Mahasiswa KKN Universitas Brawijaya inisiasi forum diskusi dan policy brief untuk memperkuat tata kelola sampah di Desa Bayan, Lombok Utara.
LOMBOK UTARA, NTBPOST.COM — Mahasiswa KKN Universitas Brawijaya melalui kelompok FBD 60 Jingga Berdampak menginisiasi forum diskusi pengelolaan sampah di Desa Bayan, Lombok Utara. Kegiatan ini digelar Kamis, 16 Juli 2026, di Aula Kantor Desa Bayan dengan menghadirkan Kepala Desa, 13 Kepala Dusun, serta Koordinator Wilayah Dinas Lingkungan Hidup (DLH) Kecamatan Bayan.
Forum yang diprakarsai mahasiswa KKN ini bertujuan mengidentifikasi persoalan persampahan sekaligus merumuskan rekomendasi kebijakan. Mereka berperan sebagai fasilitator, menghimpun aspirasi dari para pemangku kepentingan, dan menyusunnya dalam bentuk policy brief. Diskusi menyoroti tiga masalah utama: keterbatasan infrastruktur, layanan pengangkutan sampah yang baru menjangkau 4 dari 13 dusun, serta rendahnya kesadaran masyarakat dalam membuang sampah pada tempatnya.
Kepala Dusun Montong Baru, Madi, menuturkan bahwa hutan adat di wilayahnya kerap menjadi lokasi pembuangan ilegal karena akses jalan sempit.
"Karena belum ada layanan pengangkutan, warga terpaksa membuang sampah di hutan adat," kata Madi.
Koordinator DLH Bayan, Raden Kinarian, menekankan pentingnya pemilahan sampah rumah tangga.
"Pengelolaan bisa dimulai dari rumah.
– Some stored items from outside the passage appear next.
/-- R249, R250: a context's points between two positions. With a decision, an interval that was rewritten comes into use, counted from the
point that the decision is for (R259). -/
def Act.ctxSpan (x : Nat) (a b : Int) (reverse jumped : Bool) : Act := .look fun s =>
  let t := s.ctxTarget x
  let iv := s.ctxInterval x
  let included := (ctlDir (s.ctxCtl x)).testBit reverse.toNat
  let hit := fun n => Act.ctxHit x (if jumped then 0 else n) (if jumped then n else 0) included
  let n := if s.ctxDone x then 0 else points t iv a b reverse
  .when (n != 0) <|
    if included && (assoc s.sched.was x).isSome then
      let f := firstAhead t iv a reverse
      .all [.setTarget x f, .setSched fun c => { c with was := assocDel c.was x },
        hit (1 + points f (s.ctxNewest x) f b reverse), .ctxAhead x b reverse]
    else .all [hit n, .ctxAhead x b reverse]

/-! ### Judging -/

/-- The context is armed and not judged yet. -/
def State.ctxFresh (s : State) (x : Nat) : Bool := s.sched.fresh.contains x

/-- R245: a context that is not judged yet is judged from the clock after its arming write on. -/
def State.ctxReady (s : State) (x : Nat) : Bool := s.ctxFresh x && match assoc s.sched.arms x with
  | some a => decide (a.1 < s.clk)
  | none => true

/-- R252: the position of a context at its arming, where it was armed in a hold. -/
def State.ctxArmedAt (s : State) (x : Nat) : Option Int := (assoc s.sched.arms x).bind Prod.snd

/-- R252: PARKED holds every context; nothing is judged before release (R247). -/
def State.schedHeld (s : State) : Bool := !s.released || s.b F.SCHED_STATUS_HOLD_ALL

/-- R252: the phase contexts of a tracker are held. -/
def State.phaseHeld (s : State) (k : Fin 4) : Bool :=
  s.schedHeld || s.b F.SCHED_STATUS_HOLD_PHASE || s.sched.trk[k] != .free

/-- R248: a time context is judged: points up to `m` were reached by counting, points beyond it up to `j` were jumped
over. -/
def Act.timeJudge (x : Nat) (m j : Int) : Act := .look fun s =>
  let t := s.ctxTarget x
  let iv := s.ctxInterval x
  let nm := points t iv (t - 1) m false
  let nj := points t iv (max (t - 1) m) j false
  .when (!s.ctxDone x && nm + nj != 0) (.all [.ctxHit x nm nj true, .ctxAhead x (max m j) false])

/-- A phase stored in two registers. -/
def State.extreme (s : State) (k : Nat) : Int :=
  signed 64 (s.f F.SCHED_TRK_EXTREME_LO_EXTREME k + 2 ^ 32 * s.f F.SCHED_TRK_EXTREME_HI_EXTREME k)

/-- R249: E takes a value. -/
def Act.setExtreme (k : Nat) (e : Int) : Act :=
  .all [.setF F.SCHED_TRK_EXTREME_LO_EXTREME (unsigned 64 e) k,
    .setF F.SCHED_TRK_EXTREME_HI_EXTREME (unsigned 64 e / 2 ^ 32) k]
Sampah organik diolah jadi kompos, anorganik bernilai ekonomi bisa dijual kembali," ungkap Raden Kinarian.
Perwakilan mahasiswa KKN Jingga Berdampak menyampaikan bahwa hasil temuan lapangan menunjukkan perlunya sistem pengelolaan sampah yang utuh, bukan sekadar pembangunan fasilitas.
“Berdasarkan temuan kami, solusi yang kami tawarkan tidak hanya membangun tempat pengolahan sampah, tetapi membangun sistem pengelolaan sampah yang utuh. Karena itu, kami memberikan empat rekomendasi kebijakan,” ujar salah satu anggota tim Jingga Berdampak.
Empat rekomendasi tersebut meliputi: menjadikan pembangunan TPS3R sebagai program prioritas Desa Bayan; membentuk kelembagaan pengelola berbasis masyarakat; menyusun Peraturan Desa tentang pengelolaan sampah; serta memperkuat kolaborasi dengan Pemerintah Kabupaten dan Dinas Lingkungan Hidup.
Mahasiswa KKN Jingga Berdampak menambahkan, apabila keempat rekomendasi ini dapat diimplementasikan secara konsisten, akan muncul enam dampak utama.
“Desa Bayan dapat berkembang menjadi desa yang lebih bersih dan berkelanjutan, sekaligus mendukung daya saing sektor pariwisatanya. Praktik membakar sampah dan membuang sampah ke kali mati akan berkurang signifikan. Selain itu, akan terbentuk sistem pengelolaan sampah berbasis masyarakat yang berkelanjutan,” ungkap tim Jingga Berdampak.
Mereka juga berharap kesadaran masyarakat terhadap pemilahan dan pengelolaan sampah meningkat, sehingga pencemaran lingkungan menurun, sektor pertanian terlindungi, kualitas kesehatan masyarakat membaik, dan Desa Bayan menjadi lingkungan yang nyaman untuk ditinggali maupun dikunjungi wisatawan.
Kelompok KKN 60 Jingga Berdampak sendiri terdiri dari para mahasiswa Universitas Brawijaya yang aktif berkontribusi, di antaranya Alif AlBanna, Alwan Farrosi, Fahdy Al Ridwan, Ari Mulyas, Nazzah Aqilah, Dealova Julya, Mike Aldrick, Mamanda Zahra, Mutiara Syahfika, Fifah Rachmalia, Naila Shifa, Iqbal Zidan, Farrel Fino, Ghaida Igma, dan Bre Bramantyo. Kehadiran mereka menjadi motor penggerak lahirnya forum diskusi dan policy brief di Desa Bayan.(NTBPost/red.)